吊墜島
2013年1月
舊的一年已經過去,新的一年又開始了。日子還是老樣子,沒有人有心情慶祝。我來到這裏已經四天了,這四天裏薇若妮卡奶奶水米未進。她隻是躺在那裏,一臉慍怒的表情。我想這不是一個好兆頭。
在這裏我感覺自己就像是個備用零件。除了坐在她床邊,希望她知道我就在這裏,我其他什麽事也做不了。我說的那些遲鈍的話,要是她能聽見的話,估計也會不屑一顧吧。不過我很懷疑她是否能聽見。那些科學家給了我足夠的空間。反正他們都很忙。他們每天都出去數企鵝,給企鵝貼上標簽,給企鵝稱重,還有其他和企鵝相關的事情,這些事情似乎至關重要。不過他們對我很好。好吧,特裏和迪特裏希對我很好,邁克隻是勉強忍受我的存在罷了,那個家夥真是有問題,他看不起任何沒有企鵝研究博士學位的人。
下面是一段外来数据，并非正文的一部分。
-- ==== Sys2Proof/Tests/Slice0.lean ====
section
/-! SUPPORT. Small tests. Expected results come from the specification's worked examples and vectors (95_test_vectors.md
and the Example lines of 40, 41 and 42), each named in its comment; the words of the decode tests are written out field
by field from R74, R75 and R81. The witnesses at the end show that the hypotheses of the statements can be met. -/

namespace Sys2Proof.Tests
open Sys2Proof.Machine

/-! ### Well-formedness: what the assembler refuses (R88) -/

theorem test_wf_off_64 : (Instr.ldle 0 64 1).wellFormed = false := by decide
theorem test_wf_off_63 : (Instr.ldle 0 63 1).wellFormed = true := by decide
theorem test_wf_len_32 : (Instr.pack .wide 0 0 32).wellFormed = false := by decide
theorem test_wf_len_31 : (Instr.pack .wide 0 0 31).wellFormed = true := by decide
theorem test_wf_pack_off : (Instr.pack .narrow 0 64 0).wellFormed = false := by decide
theorem test_wf_unpack_off : (Instr.unpack .narrow 0 0 64).wellFormed = false := by decide
theorem test_wf_prfmsg_off : (Instr.prfmsg 0 64 false).wellFormed = false := by decide
theorem test_wf_count_0 : (Instr.stbe 0 0 0).wellFormed = false := by decide
theorem test_wf_count_33 : (Instr.ldbe 0 0 33).wellFormed = false := by decide
theorem test_wf_stle_off : (Instr.stle 0 64 32).wellFormed = false := by decide
theorem test_assemble_refuses : (Instr.ldle 0 0 33).assemble = none := by decide

/-! ### Decoding: OPC P RD RA RB RC ZR, or OPC P RG OFF CNT RS I ZM, written out -/

theorem test_decode_nop : decode 0b00000000000000000000000000000000#32 = .ok .nop := by rfl
-- 000001 0 001 010 011 000 0..0
theorem test_decode_add : decode 0b00000100010100110000000000000000#32 = .ok (.add .narrow 1 2 3) := by rfl
-- 000010 1 001 010 011 000 0..0
theorem test_decode_sub : decode 0b00001010010100110000000000000000#32 = .ok (.sub .wide 1 2 3) := by rfl
-- 000011 1 111 000 101 000 0..0
theorem test_decode_scale : decode 0b00001111110001010000000000000000#32 = .ok (.scale .wide 7 0 5) := by rfl
-- 000100 1 010 101 000 000 0..0
theorem test_decode_divs : decode 0b00010010101010000000000000000000#32 = .ok (.divs .wide 2 5 0) := by rfl
-- 000101 1 100 000 001 011 0..0
theorem test_decode_enc : decode 0b00010111000000010110000000000000#32 = .ok (.enc .wide 4 0 1 3) := by rfl
-- 001000 0 110 001 000 000 0..0
theorem test_decode_kform : decode 0b00100001100010000000000000000000#32 = .ok (.kform .narrow 6 1) := by rfl
-- 001001 1 011 010 000 000 0..0
theorem test_decode_noise : decode 0b00100110110100000000000000000000#32 = .ok (.noise .wide 3 2) := by rfl
-- 001010 1 001 100000 00111 000 0 0000000
theorem test_decode_pack : decode 0b00101010011000000011100000000000#32 = .ok (.pack .wide 1 32 7) := by rfl
-- 001011 1 011 101000 00000 010 0 0000000
theorem test_decode_unpack : decode 0b00101110111010000000001000000000#32 = .ok (.unpack .wide 3 2 40) := by rfl
-- 001100 0 000 110000 00000 001 1 0000000
theorem test_decode_prfmsg : decode 0b00110000001100000000000110000000#32 = .ok (.prfmsg 1 48 true) := by rfl
-- 010000 0 000 000000 10111 000 0 0000000
theorem test_decode_ldle : decode 0b01000000000000001011100000000000#32 = .ok (.ldle 0 0 24) := by rfl
-- 010001 0 001 101000 10111 000 0 0000000
theorem test_decode_ldbe : decode 0b01000100011010001011100000000000#32 = .ok (.ldbe 1 40 24) := by rfl
-- 010010 0 001 111111 00000 000 0 0000000
theorem test_decode_stle : decode 0b01001000011111110000000000000000#32 = .ok (.stle 1 63 1) := by rfl
-- 010011 0 100 000000 11100 000 0 0000000
theorem test_decode_stbe : decode 0b01001101000000001110000000000000#32 = .ok (.stbe 4 0 29) := by rfl

/-- A9: RC = 4 in ADD. -/
theorem test_decode_add_rc : decode 0x04538000#32 = .error .reservedField := by rfl
/-- L17: P = 1 in LDLE. -/
theorem test_decode_ldle_p : decode 0x42400000#32 = .error .reservedField := by rfl
/-- Z3: P = 1 in NOP. -/
theorem test_decode_nop_p : decode 0x02000000#32 = .error .reservedField := by rfl
/-- Z4 and Z8: reserved opcodes. -/
theorem test_decode_reserved :
    decode 0x18000000#32 = .error .reservedOpcode ∧ decode 0xFC000000#32 = .error .reservedOpcode := ⟨rfl, rfl⟩
theorem test_table_word : decodeTableWord 32 0x04530000 = some (.add .narrow 1 2 3) := by rfl
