-- ==== Sys2Proof/WellFormed.lean ====
section
/-! DEFINITION. When an instruction's operands are in the ranges the spec gives them (R92, and check 3 of R94). -/

namespace Sys2Proof

/-- A sample index is legal: `idx <= NMAX - 1` (R92, R94). -/
def SampleIndex.ok (idx : BitVec 16) : Bool := decide (idx.toNat ≤ Config.nMax - 1)

/-- A block length is legal: `n <= NMAX` (R92, R94). -/
def BlockLength.ok (n : BitVec 16) : Bool := decide (n.toNat ≤ Config.nMax)

/-- A chunk length is legal: `1 <= cnt` (R92, R94). -/
def ChunkLength.ok (cnt : BitVec 8) : Bool := decide (cnt ≠ 0)

/-- The operand ranges of every command (R92, check 3 of R94). -/
def Instr.wellFormed : Instr → Bool
  | .nop => true
  | .reset _ => true
  | .run n => BlockLength.ok n
  | .boot idx => SampleIndex.ok idx
  | .smooth cnt idx => ChunkLength.ok cnt && SampleIndex.ok idx
  | .tick idx => SampleIndex.ok idx
  | .adv => true
  | .dep => true
  | .rds idx => SampleIndex.ok idx
  | .rot => true
  | .ramp => true
  | .coef => true
  | .injs => true
  | .injl => true
  | .dets idx => SampleIndex.ok idx
  | .detr idx => SampleIndex.ok idx
  | .dett idx => SampleIndex.ok idx
  | .syns idx => SampleIndex.ok idx
  | .synr idx => SampleIndex.ok idx
  | .synt idx => SampleIndex.ok idx

end Sys2Proof
end

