-- ==== Sys2Proof/Machine/Operands.lean ====
section
/-! DEFINITION. The operand forms of the commands: command-word operands and their range check (R92, check 3 of R94), the
frequency and duty inputs of a sample (R133, R135, R136), the table index of an injection (R111), the sync input (R181). -/

namespace Sys2Proof.Machine

/-! ## Command-word operands -/

/-- The operand of a sample index field: `zext_32(cmd[15:0])` (R92). -/
def indexOperand (idx : BitVec 16) : Nat := idx.toNat

/-- A sample index is in range: `idx <= NMAX - 1` (R92, R94). -/
def indexInRange (idx : BitVec 16) : Bool := decide (indexOperand idx ≤ 1023)

/-- The operand of `RUN` (R92). -/
def countOperand (n : BitVec 16) : Nat := n.toNat

/-- A block length is in range: `n <= NMAX` (R92, R94). -/
def countInRange (n : BitVec 16) : Bool := decide (countOperand n ≤ 1024)

/-- The chunk length of `SMOOTH` (R92). -/
def chunkOperand (cnt : BitVec 8) : Nat := cnt.toNat

/-- A chunk length is in range: `1 .. 255` (R92, R94). -/
def chunkInRange (cnt : BitVec 8) : Bool := decide (1 ≤ chunkOperand cnt)

/-- Check 3 of R94, then the command's rule: with an operand out of range it raises `ERR(3)` and does nothing else. -/
def rangeChecked (ok : Bool) (rule : (Num : Type) → NumOps Num → Pabli Num → Except Refusal (Pabli Num)) (s : State) :
    Host.Outcome State Fault Refusal :=
  if ok then runRule rule s else .next (onPabli (fun _ p => raiseErr .range p) s)

/-! ## The inputs of a sample -/

/-- Word `i` of a sample RAM (R44). -/
def sampleWord {Num : Type} (N : NumOps Num) (p : Pabli Num) (r : Region) (i : Nat) : Num :=
  readWord N p (wordAddr r i)

/-- `freq_in(i)` (R16, R133). -/
def freqIn {Num : Type} (N : NumOps Num) (p : Pabli Num) (i : Nat) : Num :=
  if p.freqConn then sampleWord N p .freqIn i else p.deffreq

/-- The effective phase increment of sample `i`: `clamp(freq_in(i) / FSAMP, WMIN, WMAX)` (R133). -/
def targetIncrement {Num : Type} (N : NumOps Num) (p : Pabli Num) (i : Nat) : Except Refusal Num := do
  let x ← N.div (freqIn N p i) p.fsamp
  clamp N x N.wMin N.wMax

/-- The effective duty of sample `i` for an increment `t`: `clamp(DUTY_IN[i], t, 1 - t)` (R135, R136). -/
def targetDuty {Num : Type} (N : NumOps Num) (p : Pabli Num) (i : Nat) (t : Num) : Except Refusal Num := do
  let hi ← N.sub N.one t
  clamp N (sampleWord N p .dutyIn i) t hi

/-! ## The table index of an injection (R111) -/

/-- Where an injection reads its table: the remainder `rem` and the masked phase `i` (R111). -/
structure TableIndex (Num : Type) where
  rem : Num
  phase : Nat
deriving DecidableEq, Repr

/-- `i = i0 mod P`, the mathematical remainder (R12, R112). -/
def maskIndex (i0 : Int) : Nat := (i0 % 64).toNat

/-- The index mapping of R111: `r = (P * phi) / W`, `i0 = rne(r - 0.5)`, `rem = r - i0`, `i = i0 mod P`. -/
def tableIndex {Num : Type} (N : NumOps Num) (phi w : Num) : Except Refusal (TableIndex Num) := do
  let p64 ← N.i2n 64
  let scaled ← N.mul p64 phi
  let r ← N.div scaled w
  let r' ← N.sub r N.half
  let i0 ← N.rne r'
  let i0n ← N.i2n i0
  let rem ← N.sub r i0n
  .ok ⟨rem, maskIndex i0⟩

/-! ## The sync input (R181) -/

/-- What step 1 of the hard-sync algorithm computes (R181). -/
structure SyncStart (Num : Type) where
  /-- the word read -/
  s : Num
  /-- the phase of the new cycle at the end of the sample -/
  eof : Num
  /-- the old cycle's phase at the reset instant -/
  par : Num
deriving DecidableEq, Repr

/-- `s = SYNC_IN[idx]`, `eof = (s - EPS) * W`, `par = PHASE - eof` (R181). -/
def syncStart {Num : Type} (N : NumOps Num) (p : Pabli Num) (i : Nat) : Except Refusal (SyncStart Num) := do
  let frac ← N.sub (sampleWord N p .syncIn i) N.eps
  let eof ← N.mul frac p.w
  let par ← N.sub p.phase eof
  .ok ⟨sampleWord N p .syncIn i, eof, par⟩

end Sys2Proof.Machine
end

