-- ==== Sys2Proof/Laws/Ranges.lean ====
section
/-! SUPPORT. What R48 says of B32 and the rules give: the clamped targets lie in their interval (a), and a block keeps
the level of a rectangle (e) and the silent tail of the buffer (f). (d) is the type of `J`. -/

namespace Sys2Proof.Machine

variable {Num : Type} {N : NumOps Num}

/-! ## Clamped targets, R48 (a) under B32 -/

/-- `clamp` answers a word of its interval, under B32 (R10). -/
theorem b32_clamp_mem {x lo hi y : B32} (hlo : b32Value lo ≤ b32Value hi) (h : clamp b32Ops x lo hi = .ok y) :
    b32Value lo ≤ b32Value y ∧ b32Value y ≤ b32Value hi := by
  have lt_ok {u v : B32} {b : Bool} (h : b32Ops.lt u v = .ok b) : b = decide (b32Value u < b32Value v) := by
    change b32Both u v _ = _ at h
    unfold b32Both at h
    split at h
    · exact (Except.ok.inj h).symm
    · exact absurd h (by simp)
  obtain ⟨b, hb, h⟩ := bind_ok h
  have hb := lt_ok hb
  cases b
  · have h1 := not_lt.1 (of_decide_eq_false hb.symm)
    obtain ⟨c, hc, h⟩ := bind_ok h
    have hc := lt_ok hc
    cases c
    · obtain rfl := Except.ok.inj h
      exact ⟨h1, not_lt.1 (of_decide_eq_false hc.symm)⟩
    · obtain rfl := Except.ok.inj h
      exact ⟨hlo, le_refl _⟩
  · obtain rfl := Except.ok.inj h
    exact ⟨le_refl _, hlo⟩

/-- The increment that BOOT loads and SMOOTH ramps to lies between `WMIN` and `WMAX`, under B32 (R24, R48 (a)). -/
theorem b32_targetIncrement_mem {p : Pabli B32} {i : Nat} {t : B32} (h : targetIncrement b32Ops p i = .ok t) :
    b32Value b32Ops.wMin ≤ b32Value t ∧ b32Value t ≤ b32Value b32Ops.wMax := by
  obtain ⟨x, _, h⟩ := bind_ok h
  exact b32_clamp_mem (by decide +kernel) h

/-- Sixteen additions of one increment (R137). -/
def sixteenRamps (w dw : B32) : Except Refusal B32 :=
  (List.range 16).foldlM (fun x _ => b32Add x dw) w

/-- R48 (a) of a ramped `W` under B32 is no consequence of R8, R136 and R137 (log 19): from the increment
`0.5 - 121 * 2^-25`, which BOOT may load, SMOOTH to the target `WMAX` and the sixteen RAMPs of the chunk end above `WMAX`. -/
theorem b32_ramp_exceeds_wMax :
    (rampIncrement b32Ops b32Ops.wMax 0x3EFFFF87#32 16).toOption = some 0x34720000#32 ∧
    (sixteenRamps 0x3EFFFF87#32 0x34720000#32).toOption = some 0x3F000003#32 ∧
    b32Value b32Ops.wMax < b32Value 0x3F000003#32 := by decide +kernel

/-! ## The level of a rectangle, R48 (e) -/

/-- The ideal value is the level of the segment. -/
def AtLevel (N : NumOps Num) (p : Pabli Num) : Prop := p.lastv = if p.edge = .a then N.half else N.negHalf

theorem AtLevel.congr {p q : Pabli Num} (h : AtLevel N p) (he : q.edge = p.edge) (hv : q.lastv = p.lastv) :
    AtLevel N q := by
  unfold AtLevel
  rw [he, hv]
  exact h

theorem rectFall_level {p q : Pabli Num} {phi : Num} (h : rectFall N phi p = .ok q) : AtLevel N q := by
  obtain ⟨r, _, h⟩ := bind_ok h
  obtain rfl := Except.ok.inj h
  rfl

theorem rectRise_level {p q : Pabli Num} {phi : Num} (h : rectRise N phi p = .ok q) : AtLevel N q := by
  obtain ⟨r, _, h⟩ := bind_ok h
  obtain rfl := Except.ok.inj h
  rfl

theorem rectFallTest_level {p q : Pabli Num} (hp : AtLevel N p) (h : rectFallTest N p = .ok q) : AtLevel N q := by
  obtain ⟨b, _, h⟩ := bind_ok h
  cases b
  · obtain rfl := Except.ok.inj h
    exact hp
  · obtain ⟨phi, _, h⟩ := bind_ok h
    exact rectFall_level h

theorem rectWrapTest_level {p q : Pabli Num} {so : Num} (hp : AtLevel N p) (h : rectWrapTest N p = .ok (so, q)) :
    AtLevel N q := by
  obtain ⟨b, _, h⟩ := bind_ok h
  cases b
  · obtain ⟨-, rfl⟩ := Prod.mk.inj (Except.ok.inj h)
    exact hp
  · obtain ⟨phase, _, h⟩ := bind_ok h
    obtain ⟨so', _, h⟩ := bind_ok h
    obtain ⟨r, hr, h⟩ := bind_ok h
    obtain ⟨-, rfl⟩ := Prod.mk.inj (Except.ok.inj h)
    exact rectRise_level hr

theorem emitSync_level {p : Pabli Num} {i : Nat} {so : Num} (hp : AtLevel N p) : AtLevel N (emitSync N p i so) :=
  hp.congr rfl rfl

/-- `DETR` (R163). -/
theorem detrRule_level {p q : Pabli Num} {i : Nat} (hp : AtLevel N p) (h : detrRule N i p = .ok q) : AtLevel N q := by
  unfold detrRule at h
  split at h
  · obtain ⟨r, hr, h⟩ := bind_ok h
    obtain ⟨⟨so, t⟩, ht, h⟩ := bind_ok h
    obtain rfl := Except.ok.inj h
    exact emitSync_level (rectWrapTest_level (rectFallTest_level hp hr) ht)
  · obtain ⟨⟨so, r⟩, hr, h⟩ := bind_ok h
    have hl := rectWrapTest_level hp hr
    simp only at h
    split at h
    · obtain ⟨t, ht, h⟩ := bind_ok h
      obtain rfl := Except.ok.inj h
      exact emitSync_level (rectFallTest_level hl ht)
    · obtain rfl := Except.ok.inj h
      exact emitSync_level hl

theorem rectCatchFall_level {eof par : Num} {p q : Pabli Num} (hp : AtLevel N p)
    (h : rectCatchFall N eof par p = .ok q) : AtLevel N q := by
  obtain ⟨b, _, h⟩ := bind_ok h
  cases b
  · obtain rfl := Except.ok.inj h
    exact hp
  · obtain ⟨d, _, h⟩ := bind_ok h
    obtain ⟨phi, _, h⟩ := bind_ok h
    exact rectFall_level h

theorem rectCatchWrap_level {eof par x : Num} {p q : Pabli Num} (hp : AtLevel N p)
    (h : rectCatchWrap N eof par p = .ok (x, q)) : AtLevel N q := by
  obtain ⟨b, _, h⟩ := bind_ok h
  cases b
  · obtain ⟨-, rfl⟩ := Prod.mk.inj (Except.ok.inj h)
    exact hp
  · obtain ⟨par', _, h⟩ := bind_ok h
    obtain ⟨phi, _, h⟩ := bind_ok h
    obtain ⟨r, hr, h⟩ := bind_ok h
    obtain ⟨-, rfl⟩ := Prod.mk.inj (Except.ok.inj h)
    exact rectRise_level hr

theorem rectCatchUp_level {eof par : Num} {p q : Pabli Num} (hp : AtLevel N p)
    (h : rectCatchUp N eof par p = .ok q) : AtLevel N q := by
  unfold rectCatchUp at h
  split at h
  · obtain ⟨r, hr, h⟩ := bind_ok h
    obtain ⟨⟨x, t⟩, ht, h⟩ := bind_ok h
    obtain rfl := Except.ok.inj h
    exact rectCatchWrap_level (rectCatchFall_level hp hr) ht
  · obtain ⟨⟨x, r⟩, hr, h⟩ := bind_ok h
    have hl := rectCatchWrap_level hp hr
    simp only at h
    split at h
    · exact rectCatchFall_level hl h
    · obtain rfl := Except.ok.inj h
      exact hl

/-- `SYNR` (R183). -/
theorem synrRule_level {p q : Pabli Num} {i : Nat} (hp : AtLevel N p) (h : synrRule N i p = .ok q) : AtLevel N q := by
  obtain ⟨y, _, h⟩ := bind_ok h
  obtain ⟨r, hr, h⟩ := bind_ok h
  obtain ⟨t, ht, h⟩ := bind_ok h
  obtain ⟨u, hu, h⟩ := bind_ok h
  obtain rfl := Except.ok.inj h
  have h0 : AtLevel N { p with phase := y.eof } := hp
  have hl : AtLevel N r := rectCatchUp_level h0 hr
  refine emitSync_level (rectFallTest_level ?_ hu)
  unfold rectResetRise at ht
  split at ht
  · obtain rfl := Except.ok.inj ht
    exact hl
  · exact rectRise_level ht

theorem handleRule_level {p q : Pabli Num} {i : Nat} (hs : p.shape = .rect) (hp : AtLevel N p)
    (h : handleRule N i p = .ok q) : AtLevel N q := by
  obtain ⟨b, _, h⟩ := bind_ok h
  cases b
  · simp only [Bool.false_eq_true, if_false, detectRule, hs] at h
    exact detrRule_level hp h
  · simp only [if_true, syncRule, hs] at h
    exact synrRule_level hp h

/-! ## The silent tail, R48 (f), and both through a block -/

theorem rotRule_tail (hN : ZeroLaw N) {p q : Pabli Num} (h : rotRule N p = .ok q)
    (ht : ∀ k, p.j.val + 71 < k → k < 328 → bufRead N p k = N.zero) :
    ∀ k, q.j.val + 71 < k → k < 328 → bufRead N q k = N.zero := by
  unfold rotRule at h
  split at h
  · obtain rfl := Except.ok.inj h
    exact fun k h1 h2 => ht k (by simp only at h1; omega) h2
  · obtain ⟨h1, -, -, h4⟩ := foldBuffer_ok hN h
    intro k hk hk2
    rw [h1] at hk
    exact h4 k (by simp at hk; omega) hk2

/-- One sample keeps the level and the tail. -/
theorem tickRule_levelTail (hN : ZeroLaw N) {p q : Pabli Num} {i : Nat} (hi : i < 1024) (hp : LevelTail N p)
    (h : tickRule N i p = .ok q) : LevelTail N q := by
  have hinit : q.init = p.init := (tickRule_registers hN hi h).2.2.2.2.2.2.2
  have hshape : q.shape = p.shape := (tickRule_ok hN hi h).shape
  obtain ⟨p1, h1, h⟩ := bind_ok h
  obtain ⟨p2, h2, h⟩ := bind_ok h
  obtain ⟨p3, h3, h⟩ := bind_ok h
  obtain ⟨p4, h4, h⟩ := bind_ok h
  obtain ⟨p5, h5, h6⟩ := bind_ok h
  obtain ⟨w, d, e1⟩ := rampRule_ok h1
  obtain ⟨x, e2⟩ := advRule_ok h2
  have e3 := handleRule_ok hN hi h3
  obtain ⟨e4, -⟩ := depRule_ok hN h4
  obtain ⟨e5, -, e5'⟩ := rdsRule_ok hN hi h5
  obtain ⟨e6, -, -⟩ := rotRule_ok hN h6
  refine ⟨fun hq hs => ?_, rotRule_tail hN h6 fun k hk hk2 => ?_⟩
  · rw [hshape] at hs
    have h0 : AtLevel N p := hp.level (hinit ▸ hq) hs
    have hl := handleRule_level (by rw [e2, e1]; exact hs) (h0.congr (by rw [e2, e1]) (by rw [e2, e1])) h3
    exact hl.congr (by rw [e6, e5, e4.only]) (by rw [e6, e5, e4.only])
  · have j2 : p2.j = p.j := by rw [e2, e1]
    have j3 : p3.j = p.j := by rw [e3.only]; exact j2
    have j4 : p4.j = p.j := by rw [e4.only]; exact j3
    have j5 : p5.j = p.j := by rw [e5]; exact j4
    have hj := p.j.isLt
    have hf : Config.fillLen = 256 := rfl
    rw [j5] at hk
    rw [show bufRead N p5 k = bufRead N p4 k from
          e5'.kept _ (by simp [bufAddr, wordAddr, regionBase]; omega),
      show bufRead N p4 k = bufRead N p3 k from e4.kept _ (by simp; rw [j3]; omega),
      show bufRead N p3 k = bufRead N p2 k from e3.kept _ ?_,
      show bufRead N p2 k = bufRead N p k from readWord_congr N (by rw [e2, e1]) (by rw [e2, e1]) _]
    · exact hp.tail k hk hk2
    · rintro (h | ⟨k', hk', h⟩)
      · simp [bufAddr, wordAddr, regionBase] at h
        omega
      · simp [j2] at h
        omega

theorem tickRange_levelTail (hN : ZeroLaw N) {p q : Pabli Num} {first count : Nat} (hf : first + count ≤ 1024)
    (hp : LevelTail N p) (h : tickRange N first p count = .ok q) : LevelTail N q := by
  induction count generalizing q with
  | zero =>
    obtain rfl := Except.ok.inj h
    exact hp
  | succ n ih =>
    obtain ⟨r, hr, h⟩ := bind_ok h
    exact tickRule_levelTail hN (by omega) (ih (by omega) hr) h

theorem chunksFrom_levelTail (hN : ZeroLaw N) {p q : Pabli Num} {rounds base left : Nat} (hf : base + left ≤ 1024)
    (hp : LevelTail N p) (h : chunksFrom N rounds base left p = .ok q) : LevelTail N q := by
  induction rounds generalizing base left p with
  | zero =>
    obtain rfl := Except.ok.inj h
    exact hp
  | succ n ih =>
    unfold chunksFrom at h
    split at h
    · obtain rfl := Except.ok.inj h
      exact hp
    · obtain ⟨r, hr, h⟩ := bind_ok h
      obtain ⟨s, hs, hr⟩ := bind_ok hr
      obtain ⟨dw, db, rfl⟩ := smoothRule_ok hs
      have h0 : LevelTail N { p with dw := dw, db := db } := ⟨hp.level, hp.tail⟩
      exact ih (by omega) (tickRange_levelTail hN (by omega) h0 hr) h

/-- BOOT puts a rectangle at its level (R135). -/
theorem bootRule_level {p q : Pabli Num} {i : Nat} (hs : p.shape = .rect) (h : bootRule N i p = .ok q) : AtLevel N q := by
  obtain ⟨w, _, h⟩ := bind_ok h
  obtain ⟨r, hr, h⟩ := bind_ok h
  obtain rfl := Except.ok.inj h
  simp only [bootShape, hs] at hr
  obtain ⟨d, _, hr⟩ := bind_ok hr
  obtain rfl := Except.ok.inj hr
  rfl

/-- A block keeps R48 (e) and (f), in any configuration (R132). -/
theorem runBlock_levelTail (hN : ZeroLaw N) {p q : Pabli Num} {n : Nat} (hn : n ≤ 1024) (hp : LevelTail N p)
    (h : runBlock N n p = .ok q) : LevelTail N q := by
  unfold runBlock at h
  split at h
  · obtain rfl := Except.ok.inj h
    exact hp
  · obtain ⟨p1, h1, h⟩ := bind_ok h
    obtain ⟨p2, h2, h⟩ := bind_ok h
    have hp1 : LevelTail N p1 := by
      obtain ⟨a, rfl⟩ := coefRule_ok h1
      exact ⟨hp.level, hp.tail⟩
    have hp2 : LevelTail N p2 := by
      unfold bootIfNeeded at h2
      split at h2
      · obtain rfl := Except.ok.inj h2
        exact hp1
      · obtain ⟨phase, w, duty, lastv, hq, -⟩ := bootRule_ok h2
        refine ⟨fun _ hs => bootRule_level (by rw [hq] at hs; exact hs) h2, fun k hk hk2 => ?_⟩
        rw [hq] at hk
        exact (readWord_congr N (by rw [hq]) (by rw [hq]) _).trans (hp1.tail k hk hk2)
    exact chunksFrom_levelTail hN (by omega) hp2 h

end Sys2Proof.Machine
end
我很高興有企鵝皮普做伴,他在這裏待得很自在,睡得多,吃得多,經常在我們腳邊打轉。好吧,我承認,有時候我會和他說話。你可以說我瘋了,但我發現,和企鵝說話真的很輕鬆。反正,比和一個八十六歲昏迷不醒的人說話要輕鬆多了。
據特裏說,在我到來之前,皮普的名字叫帕特裏克。“薇若妮卡用你的名字給他命名。”她說。
這可真是讓我大吃一驚。奶奶是個怪人,這一點毫無疑問。她是真的真的很怪。
坐直升機的醫生也來了,就是以前來過的那個。他給她開了更多抗生素,說她現在很舒服,除了待在這裏陪她,我們也沒有別的辦法了。他說她會知道的,即使她什麽也不表現出來。很快她的狀況會有一個轉折,不是變好就是變壞,他的言下之意是他不想再被叫過來了,我們確保她夠暖和、不脫水就可以了。
床下有個塑料罐,是為緊急情況準備的。特裏很棒,她會處理衛生方麵的問題。我也提過要幫忙(我感覺我必須這麽做),可是,哇,當特裏堅持她來的時候,我還真是高興。她說薇若妮卡會討厭由一個男人來做這種事,我想她說得對。我想奶奶對現在的整個情況應該都不會喜歡吧。當你那麽老了,還病得那麽厲害,離家還十萬裏遠,這真是很艱難的情況。